We had a lot of things going for us already. A lot of people don't have those. So if you don't have those, try and get them. Get the support from people. Get the support from family. Get the support from friends. You need the time. You need the breaks. We had people who were helping us who would take Henry for the night sometimes. One of his therapists said, "I'll take Henry for the night." Okay. We trusted her implicitly. She was wonderful. She was his physical therapist. She'd known him for years.
She did that a couple of times for us, and it allowed us to just have dinner, have a glass of wine, not have to be worried. Just toward the end, Henry had very serious respiratory issues, so he was on a BiPAP machine throughout the night, which had to be monitored. This was a 24-hour commitment. Just to have a night off, it was great. It was great. Not because we didn't want to be around Henry that night, but it just allowed us to make ourselves stronger for ourselves and for him.
Dr. Nath:
People don't talk about this enough.
Richard Engel:
If people make these and they're good offers, take them.
Dr. Nath:
Yes, yes. What it's like to be a caregiver in the moment, days and nights, for years. Yeah, absolutely. You need a little bit of help at times.
Before I let you go run off and interview other people and fly across the world, I want to know something else from you. As a parent that had a medically complex first child and then had a second child, who I'm assuming is healthy, how do you manage your own anxiety with the second kid?
Richard Engel:
We did a lot of testing ahead of time. We leaned heavily into science. There are certain families who rolled the dice on this. We didn't do that. I couldn't have done that. We were able to handle the strain. Not easily, there were rough times over these almost seven years.
But if we had had another child that had serious, complex need along these lines, I don't know if we would've gotten through. It would've been just too much. We leaned heavily. We did every possible test and beyond to make sure that he was healthy.
Dr. Nath:
Even intellectually knowing, okay, this second child does not have this MECP2 gene mutation, are you still kind of psychologically just scared, given what your first experience was like? Or have you come to terms with it with radical acceptance? That happened, and this is different.
Richard Engel:
I think it's the latter. That happened, and this is different.
Dr. Nath:
Okay.
Richard Engel:
You could tell from the moment I held him just this is different.
Now you obviously he's your child, and after having been through trauma, when I see him walk down the stairs, my heart goes up into my throat. Because I'm like, "Don't do this to me. Don't do this. We can't handle this."
Dr. Nath:
You know what we went through.
Richard Engel:
Yeah, you know what we went through. And as he's thrown himself onto things. Are you kidding me? I don't need this. So aside from that...
Dr. Nath:
That's relatable.
Richard Engel:
We're okay.
Dr.

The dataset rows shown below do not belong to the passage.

/-- A desk engine that acts on an event at once: the part runs, nothing is in service and nothing waits for its context
(R16). -/
def State.engineFree (s : State) (d : Desk) : Prop :=
  s.power = .running ∧ (s.eng d).service = none ∧ (s.eng d).deferred = []

/-- The due slip of a session (R21). -/
def State.slipOf (s : State) (d : Desk) (ss : Session) : Slip :=
  .due d s.clock.day (ss.borrower.serial % 10000) (ss.issued.map (fun e => (e.item.serial, e.due)))

/-- A session close with follow-on Idle (R21): the context is Idle, and the due slip of a list that is not empty is in the
slip queue, or waits with the context for room there. `e` is the engine's record before it. -/
def State.sessionClosed (s : State) (d : Desk) (ss : Session) (e : Engine) : State :=
  if ss.issued = [] then s.setEng d { e with ctx := .idle, idleMs := none }
  else if s.printer.queue.length < 8 then
    { s.setEng d { e with ctx := .idle, idleMs := none } with printer := s.printer.join (s.slipOf d ss) }
  else
    { s.setEng d { e with ctx := .slipWait (s.slipOf d ss) .idle, idleMs := none } with
      printer := { s.printer with waitList := s.printer.waitList ++ [d] } }

/-- An engine whose service has ended with a result placed. -/
def Engine.ended (e : Engine) (label : List Nat) (f : Fields) : Engine :=
  { e with service := none, results := e.results ++ [{ label := label, fields := f }] }

/-- An engine whose service has ended with the context in a session, its idle timer started (R24). -/
def Engine.inSession (e : Engine) (ss : Session) : Engine :=
  { e with service := none, ctx := .session ss, idleMs := some 0 }

/-- An engine that holds a stopped scan (R26). -/
def Engine.holding (e : Engine) (h : HeldScan) : Engine :=
  { e with service := none, ctx := .awaitOverride h, idleMs := none, overrideMs := some 0, late := false }

/-- An item joins a session's issued list when its service ends (R23): the 17th sends the first sixteen to a due slip, which
joins the slip queue or waits with the context. `e` is the engine's record with the result placed. -/
def State.listed (s : State) (d : Desk) (e : Engine) (ss : Session) (x : Issued) : State :=
  if ss.issued.length < 16 then s.setEng d (e.inSession { ss with issued := ss.issued ++ [x] })
  else if s.printer.queue.length < 8 then
    { s.setEng d (e.inSession { ss with issued := [x] }) with printer := s.printer.join (s.slipOf d ss) }
  else
    { s.setEng d { e with service := none, ctx := .slipWait (s.slipOf d ss) (.resume { ss with issued := [x] }),
                          idleMs := none } with
      printer := { s.printer with waitList := s.printer.waitList ++ [d] } }

/-- A hold slip is offered when its Discharge's service ends outside a session (R20). `e` is the engine's record with the
result placed. -/
def State.holdSlipOffered (s : State) (d : Desk) (e : Engine) (x : Slip) : State :=
  if s.printer.queue.length < 8 then
    { s.setEng d { e with ctx := .idle, idleMs := none } with printer := s.printer.join x }
  else
    { s.setEng d { e with ctx := .slipWait x .idle, idleMs := none } with
      printer := { s.printer with waitList := s.printer.waitList ++ [d] } }

/-! ### Transactions -/

/-- The state once the store has taken a claimant's transaction away and counts it as served last (R41). -/
def State.tookFrom (s : State) (c : Claimant) : State :=
  { s.clearTxn c with store := { (s.clearTxn c).store with last := c } }

/-- Nothing is offered to the journal and no ACK is owed, so that the next acceptance is the next one taken. -/
def Journal.idle (j : Journal) : Prop := j.queue = [] ∧ j.owedAck = false

/-- What the store answers a transaction with when the journal takes its record at once: the tables, the journal. -/
def State.committed (s : State) (c : Claimant) (circ : Circ) (j : Journal) : State :=
  { s.tookFrom c with circ := circ, journal := j }
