/-- R125, R140, R192: a power-on. Below 2.0 V, and when retained memory has never been written, it is cold: the
tables, settings, clock and rollover are emptied and the tables-lost mark set. Else it is warm and keeps them, a
session over for every request (R177); below 2.2 V the clock begins again at the rollover day, not valid. Its RESTART
record says which, and the desks, printer and ports have their values after reset. R158 to R160: its journal is what
the scan makes of the array and of the retained buffers: what becomes of blank, damaged and headed sectors, of a void
page and of the records in the buffers; where head, the programmed tail, U and next sequence stand; which sector
comes next. The model's choice: the command with power on changes nothing (log entry 5), the session counts of a cold
power-on (log entry 29), the clock's count inside a second (log entry 3), what a rollover whose application step was
lost with power goes on with (log entry 27), every sector retained as Erasing stays so (log entry 26), and the sector
opened again (log entry 28). -/
def Obligations.PowerOnIsColdOrWarm : Prop :=
  (∀ (v : Nat) (high : Bool) (s : State), s.power ≠ .off → exec (.powerOn v high) s = .next s)
    ∧ (∀ (s : State) (warm : Bool), Memory.wf s.journal.array = true →
        ∃ found, s.journal.Scanned warm found (s.journal.scan warm))
    ∧ ∀ (v : Nat) (high : Bool) (s : State) (j : Journal), s.power = .off →
        let cold := decide (v < 2000) || !s.written
        let found := s.journal.scan (!cold)
        let clock : Clock :=
          if cold then { day := 0, minute := 0, second := 0, ms := 0, valid := false }
          else if v < 2200 then { day := s.roll.day, minute := 0, second := 0, ms := 0, valid := false }
          else s.clock
        let drafts : List Draft :=
          [{ source := .unit, time := none, flags := { },
             body := .restart (if cold then .cold else .warm) found.drops }]
        found.owedAck = false →
        (found.accept { day := clock.day, minute := clock.minute } drafts = .done j
          ∨ found.accept { day := clock.day, minute := clock.minute } drafts = .full
              ∧ j = { found with drops := min (found.drops + 1) 255 }) →
        ∃ t, exec (.powerOn v high) s = .next t
          ∧ t.power = .running ∧ t.written = true ∧ t.clock = clock ∧ t.openLine = high ∧ t.journal = j ∧ t.pending = s.pending
          ∧ t.wandA = Wand.initial ∧ t.wandB = Wand.initial ∧ t.engA = Engine.initial ∧ t.engB = Engine.initial
          ∧ t.portA = PortState.initial ∧ t.portB = PortState.initial ∧ t.portU = PortState.initial
          ∧ t.opState = deriveOp clock.valid t.settings.config.home high t.settings.config.policy
          ∧ t.printer = { Printer.initial with outstanding := some .inquiry, sending := some [0x05#8] }
          ∧ (cold = true →
              t.circ = { loans := [], borrowers := [], holds := [] } ∧ t.settings = Settings.cold
                ∧ t.roll = Rollover.cold ∧ t.store = Store.initial
                ∧ t.exch = { session := none, stored := 0, notStored := 0, gapMs := none, late := false,
                             tablesLost := true, expired := false, shut := false })
          ∧ (cold = false →
              t.circ = s.circ ∧ t.settings = s.settings ∧ t.roll.gen = s.roll.gen
                ∧ t.exch = { s.exch with
                    gapMs := none, late := false, expired := s.exch.session.isSome, shut := s.exch.session.isSome }
                ∧ (s.roll.phase = .none → clock.valid = true → s.roll.day < clock.day →
                    t.roll.phase = .applying ∧ t.roll.day = clock.day)
                ∧ (s.roll.phase ≠ .none → clock.valid = true → s.roll.day < clock.day →
                    t.roll.phase = s.roll.phase ∧ t.roll.pending = true)
                ∧ (clock.valid = false ∨ clock.day ≤ s.roll.day →
                    t.roll.phase = s.roll.phase ∧ t.roll.day = s.roll.day ∧ t.roll.pending = s.roll.pending))

/-- R42, R148, R155, R158: a power loss takes the part down: the store's work and what was offered to the journal are
gone, what is retained stands, and of the array only the page being programmed and the sector being erased can
change. R42, R109, R139: of an application step the store held nothing is done, its edits stand in the list again
before those posted since, and its rollover is in the hold pass; the edits past the 48 the list holds wait outside it
(the model's choice, log entry 27). What page and sector then hold is an operand (the model's choice, log entry 6);
the command without power changes nothing (log entry 5); an acknowledgement's ACK record not yet placed stays owed
(its reading, log entry 23). -/
def Obligations.PowerLossTearsOnlyWorkInProgress : Prop :=
  ∀ (page sector : List Host.Cell) (s : State), (∀ c ∈ page, c.1 < 256) → (∀ c ∈ sector, c.1 < 4096) →
    (s.power = .off → exec (.powerLoss page sector) s = .next s)
      ∧ (s.power ≠ .off → s.journal.Held →
          let held := s.store.holding.any (fun h => decide (h.txn = .application))
          let es := s.roll.taken ++ s.settings.edits
          ∃ array,
            exec (.powerLoss page sector) s
                = .next { s with
                    settings := if held then { s.settings with edits := es.take 48 } else s.settings
                    roll := if held then { s.roll with phase := .holdPass, place := 0, taken := es.drop 48 } else s.roll
                    power := .off
                    restartDue := false
                    store := Store.initial
                    journal := { s.journal with
                      array := array
                      owedAck := s.journal.owedAck || s.journal.queue.any Acceptance.ownsAck
                      queue := [] } }
              ∧ Memory.wf array = true
              ∧ ∀ a,
                  (∀ b n p, s.journal.programming = some b → b.target = some (n, p) →
                    a < n * 4096 + p * 256 ∨ n * 4096 + p * 256 + 256 ≤ a) →
                  (∀ r, s.journal.erase = some r → a < r.sector * 4096 ∨ r.sector * 4096 + 4096 ≤ a) →
                  Memory.read array a = Memory.read s.journal.array a)

end
end

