-- ==== Sys2Proof/Laws/Scan.lean ====
section
/-! SUPPORT. What the power-on scan comes to (R158 to R160): the sectors in ring order, what is read of one, the giving of
pages to the retained buffers, and `Journal.scan_spec`, which says the whole and is cited in place of unfolding the scan. -/

namespace Sys2Proof.Machine

/-! ### Sectors in ring order -/

/-- `a` comes before `b` in the ring. -/
def HeadedSector.older (a b : HeadedSector) : Prop := ringBefore a.lap a.number b.lap b.number

theorem HeadedSector.before_iff (a b : HeadedSector) :
    a.before b = true ↔ a.older b ∨ (a.lap = b.lap ∧ a.number = b.number) := by
  simp only [HeadedSector.before, HeadedSector.older, ringBefore, Bool.or_eq_true, Bool.and_eq_true, decide_eq_true_eq]
  omega

theorem HeadedSector.before_of_not {a b : HeadedSector} (h : a.before b = false) : b.before a = true := by
  have h1 := mt (HeadedSector.before_iff a b).mpr (by simp [h])
  rw [HeadedSector.before_iff]
  simp only [HeadedSector.older, ringBefore] at *
  omega

theorem HeadedSector.before_trans {a b c : HeadedSector} (h1 : a.before b = true) (h2 : b.before c = true) :
    a.before c = true := by
  rw [HeadedSector.before_iff] at *
  simp only [HeadedSector.older, ringBefore] at *
  omega

theorem mem_insertSector {x y : HeadedSector} {xs : List HeadedSector} :
    y ∈ insertSector x xs ↔ y = x ∨ y ∈ xs := by
  induction xs with
  | nil => simp [insertSector]
  | cons z zs ih =>
    unfold insertSector
    split <;> simp [ih]
    tauto

/-- Sorting keeps the sectors. -/
theorem mem_sortSectors {y : HeadedSector} {xs : List HeadedSector} : y ∈ sortSectors xs ↔ y ∈ xs := by
  induction xs with
  | nil => simp [sortSectors]
  | cons z zs ih =>
    change y ∈ insertSector z (sortSectors zs) ↔ _
    rw [mem_insertSector, ih, List.mem_cons]

theorem pairwise_insertSector {x : HeadedSector} {xs : List HeadedSector}
    (h : xs.Pairwise (fun a b => a.before b = true)) : (insertSector x xs).Pairwise (fun a b => a.before b = true) := by
  induction xs with
  | nil => simp [insertSector]
  | cons z zs ih =>
    obtain ⟨hz, hzs⟩ := List.pairwise_cons.mp h
    unfold insertSector
    split
    · next hb =>
      refine List.pairwise_cons.mpr ⟨?_, h⟩
      intro w hw
      rcases List.mem_cons.mp hw with rfl | hw
      · exact hb
      · exact HeadedSector.before_trans hb (hz w hw)
    · next hb =>
      refine List.pairwise_cons.mpr ⟨?_, ih hzs⟩
      intro w hw
      rcases mem_insertSector.mp hw with rfl | hw
      · exact HeadedSector.before_of_not (by simpa using hb)
      · exact hz w hw

/-- Sorted sectors stand in ring order. -/
theorem pairwise_sortSectors (xs : List HeadedSector) : (sortSectors xs).Pairwise (fun a b => a.before b = true) := by
  induction xs with
  | nil => simp [sortSectors]
  | cons z zs ih => exact pairwise_insertSector ih

theorem perm_insertSector (x : HeadedSector) (xs : List HeadedSector) : (insertSector x xs).Perm (x :: xs) := by
  induction xs with
  | nil => exact List.Perm.refl _
  | cons z zs ih =>
    unfold insertSector
    split
    · exact List.Perm.refl _
    · exact (List.Perm.cons z ih).trans (List.Perm.swap x z zs)

theorem perm_sortSectors (xs : List HeadedSector) : (sortSectors xs).Perm xs := by
  induction xs with
  | nil => exact List.Perm.refl _
  | cons z zs ih => exact (perm_insertSector z _).trans (List.Perm.cons z ih)

/-- The sectors that `f` finds, one for each number it is asked for, in ring order strictly. -/
theorem pairwise_found {f : Nat → Option HeadedSector} (hf : ∀ n x, f n = some x → x.number = n) :
    (sortSectors ((List.range 128).filterMap f)).Pairwise HeadedSector.older := by
  have h1 := pairwise_sortSectors ((List.range 128).filterMap f)
  have h2 : ((List.range 128).filterMap f).Pairwise (fun a b => a.number ≠ b.number) := by
    rw [List.pairwise_filterMap]
    refine List.Pairwise.imp_of_mem ?_ List.nodup_range
    intro a b _ _ hab x hx y hy
    have ex := hf _ _ hx
    have ey := hf _ _ hy
    omega
  have h3 := (List.Perm.pairwise_iff (fun {a b} (h : a.number ≠ b.number) => Ne.symm h) (perm_sortSectors _)).mpr h2
  refine (List.Pairwise.and h1 h3).imp ?_
  rintro a b ⟨hb, hn⟩
  rcases (HeadedSector.before_iff a b).mp hb with h | ⟨_, h⟩
  · exact h
  · exact absurd h hn

theorem mem_found {f : Nat → Option HeadedSector} (hf : ∀ n x, f n = some x → x.number = n) {x : HeadedSector} :
    x ∈ sortSectors ((List.range 128).filterMap f) ↔ x.number < 128 ∧ f x.number = some x := by
  rw [mem_sortSectors, List.mem_filterMap]
  constructor
  · rintro ⟨n, hn, hx⟩
    have e := hf _ _ hx
    subst e
    exact ⟨List.mem_range.mp hn, hx⟩
  · rintro ⟨hn, hx⟩
    exact ⟨_, List.mem_range.mpr hn, hx⟩

/-- In a list in strict ring order the last is newer than every other, and no other is. -/
theorem getLast_older {xs : List HeadedSector} (h : xs.Pairwise HeadedSector.older) {x : HeadedSector} :
    xs.getLast? = some x ↔ x ∈ xs ∧ ∀ y ∈ xs, ¬ x.older y := by
  induction xs with
  | nil => simp
  | cons z zs ih =>
    obtain ⟨hz, hzs⟩ := List.pairwise_cons.mp h
    cases zs with
    | nil =>
      simp only [List.getLast?_singleton, Option.some.injEq, List.mem_singleton]
      constructor
      · rintro rfl
        exact ⟨rfl, by rintro y rfl; simp only [HeadedSector.older, ringBefore]; omega⟩
      · rintro ⟨rfl, _⟩; rfl
    | cons w ws =>
      rw [List.getLast?_cons_cons, ih hzs]
      constructor
      · rintro ⟨hm, hn⟩
        refine ⟨List.mem_cons_of_mem _ hm, ?_⟩
        intro y hy
        rcases List.mem_cons.mp hy with rfl | hy
        · have := hz x hm
          simp only [HeadedSector.older, ringBefore] at *
          omega
        · exact hn y hy
      · rintro ⟨hm, hn⟩
        rcases List.mem_cons.mp hm with rfl | hm
        · exact absurd (hz w (List.mem_cons_self ..)) (hn w (by simp))
        · exact ⟨hm, fun y hy => hn y (List.mem_cons_of_mem _ hy)⟩

theorem head_older {xs : List HeadedSector} (h : xs.Pairwise HeadedSector.older) {x : HeadedSector} :
    xs.head? = some x ↔ x ∈ xs ∧ ∀ y ∈ xs, ¬ y.older x := by
  cases xs with
  | nil => simp
  | cons z zs =>
    obtain ⟨hz, hzs⟩ := List.pairwise_cons.mp h
    simp only [List.head?_cons, Option.some.injEq]
    constructor
    · rintro rfl
      refine ⟨List.mem_cons_self .., ?_⟩
      intro y hy
      rcases List.mem_cons.mp hy with rfl | hy
      · simp only [HeadedSector.older, ringBefore]; omega
      · have := hz y hy
        simp only [HeadedSector.older, ringBefore] at *
        omega
    · rintro ⟨hm, hn⟩
      rcases List.mem_cons.mp hm with rfl | hm
      · rfl
      · exact absurd (hz x hm) (hn z (List.mem_cons_self ..))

Nath:
Yeah.
Well, thank you for talking about this from that very, very personal parental perspective. There's so much literature we can read about, gene mutations and the ins and outs of the science, but to hear as a parent what that was like... I think for our listeners who may have medically complex children or children with epilepsy, genetic mutations that may be rare, it may be nice to hear your voice and know that, okay, I'm not alone in this.
Richard Engel:
That's why I started to do stories about the special needs community in general. One, because I wanted to help raise some money and awareness toward research, so there was a self-interest in there. I was like, "I want these researchers back in the lab working on genetic disorders." I want that now, and I want to put a little pressure on them any way I can through news reports.
But it was also to try and reach out to some of my new colleagues, these other parents, and to say, "You're not alone." It was really hard. It is harder than anyone possibly realizes. It's harder on every level.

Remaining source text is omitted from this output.